I am not left-handed, but I have another less well-known situational handicap. I am a horizontal organizer in a world set up for vertical organizers.
The main mark of a vertical organizer is the ability to make use of filing cabinets. These people use filing cabinets to store materials in that they intend to use just an hour or a day or a week later. When they need that stuff again, they reach into the filing cabinet, pull out the folder and resume working on it.
It probably seems pretty silly to the vertical organized reader for me to be going on and on about how filing cabinets are used, but I think the horizontal organizers may never have actually realized how the other half lives and may find this account completely incredible, so let me go on for a minute.
Yesterday I was working on a letter to the Palo Alto Medical Clinic explaining why my bill is screwed up and I don't owe them as much money as they think I do. It's pretty complicated stuff, and I didn't finish by the time I had to leave. A vertical organizer would have scooped this stuff up, and put it in a file to retrieve later. Had I done this, there would be a bare spot on my desk. These bare spots are the mark of vertical organizers. They are a dead give away.
Now of course that is not what I did at all. I left the letter on the desk, with the materials spread out. Actually, it is not exactly on the desk, because some other ongoing projects were already be spread there; the letter and supporting documents are on top of half-graded papers, half-written lectures, half-read brochures and the like.
The fact is, I am a horizontal organizer. I like all the thing I am working on spread out on a surface in front of me, where they can beckon me to continue working on them. When I put something in a file, I never see it again. The problem isn't that I can't find it (although that has happened), but that I don't look. I am constitutionally incapable of opening a filing cabinet and fishing out a half-finished project to resume working on it.

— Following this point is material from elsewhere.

/-- Chunks of a copy. -/
def Copy.chunks (c : Copy) : Nat := copyRows c.image * (copyRowlen c.image / 2 ^ copyChunk c.image)

end Sys2Proof.Machine
end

I do use filing cabinets. They are for a) storing finished things that one plans never to look at again and b) putting things that one would feel bad about throwing away but has no intention of reading. Say an old colleague sends you a long boring paper that she has just finished. It would be unfeeling and mean to throw it away; one would no doubt have to lie the next time one saw the person. But if one puts the essay in a filing cabinet one can say, "yes, its in my file of things to read this summer". All this implies is that one has a file labeled "Thing to read this summer" and that one put the paper in it, so one is not really telling a lie, even if the chances of reading the paper this summer (or any summer, fall, winter or spring) are nil.
Now looking as it does, my desk is likely to attract critical comments from vertical organizers. These people tend to think that a desk piled high with paper is the sign of a disorganized person. But this isn't so. It's like looking at a left- handed student all squashed up taking note on one of those desks and thinking that they are uncoordinated. The problem is that they are at a situational disadvantage. And that is the problem for horizontal organizers, too. The whole world is set up to help keep vertically organized people on top of things, through the use of filing cabinets. All horizontally organized people have are desks, the tops of filing cabinets, nearby chairs and the floor. If some thought were put into a good document storage and retrieval system for horizontally organized people, we could be as organized and neat as anyone else.
Here is my idea. Instead of a desk, I would like to have a very large lazy susan in my office. A lazy susan is a thing like one has at the large tables at Chinese restaurants. A large circular platform sits above the table, covering most of it, just leaving enough room for the plates of the diners around the edge. The various dishes are put on the lazy susan, which can be spun (at a low speed, unless on wants mui gai pan all over one's shirt), so that each diner has access to each dish.
I think something about fifteen feet in diameter would be about right for my office. My whole life would be spread out on this lazy susan. It could have little pie shaped areas that are labeled with letters of the alphabet. When I had gotten as far as I could with the letter to the Medical Clinic I would have just turned the lazy susan around to the right quadrant and placed the materials there. (I suppose the right letter would be "M" for "Medical". Maybe "C" for "Clinic". Or maybe "L" for "letter" or "U" for "Unfinished" or "S" for "Something I'm upset about". I'm sure that if I had a lazy susan I would get the knack of making this sort of decision.)
With my projects laid out on my lazy susan, they would each have a claim on my attention that they could never have if they were filed away. And yet they would be neatly organized, just as organized as if I were a vertical organizer.
Admittedly, a fifteen foot lazy susan would take up lot of space in my office, which is sixteen foot square. I kind of imagine myself like people I have seen in photos of model railroad clubs. The whole room is taken up with the board for the train --- little towns, paper mache mountains, and lots of track running everywhere. The operator ducks under all of this and pops up in the middle somewhere. Since lazy susans are round and my office is square, my chair would presumably be in one the spaces left in the corners. I could come in, crawl under the lazy susan to the corner, and pop up ready to work as efficiently and neatly as a vertically organized person. I could also wear one of those denim engineer caps like model railroaders do, although I suppose that is not strictly necessary to make the system work.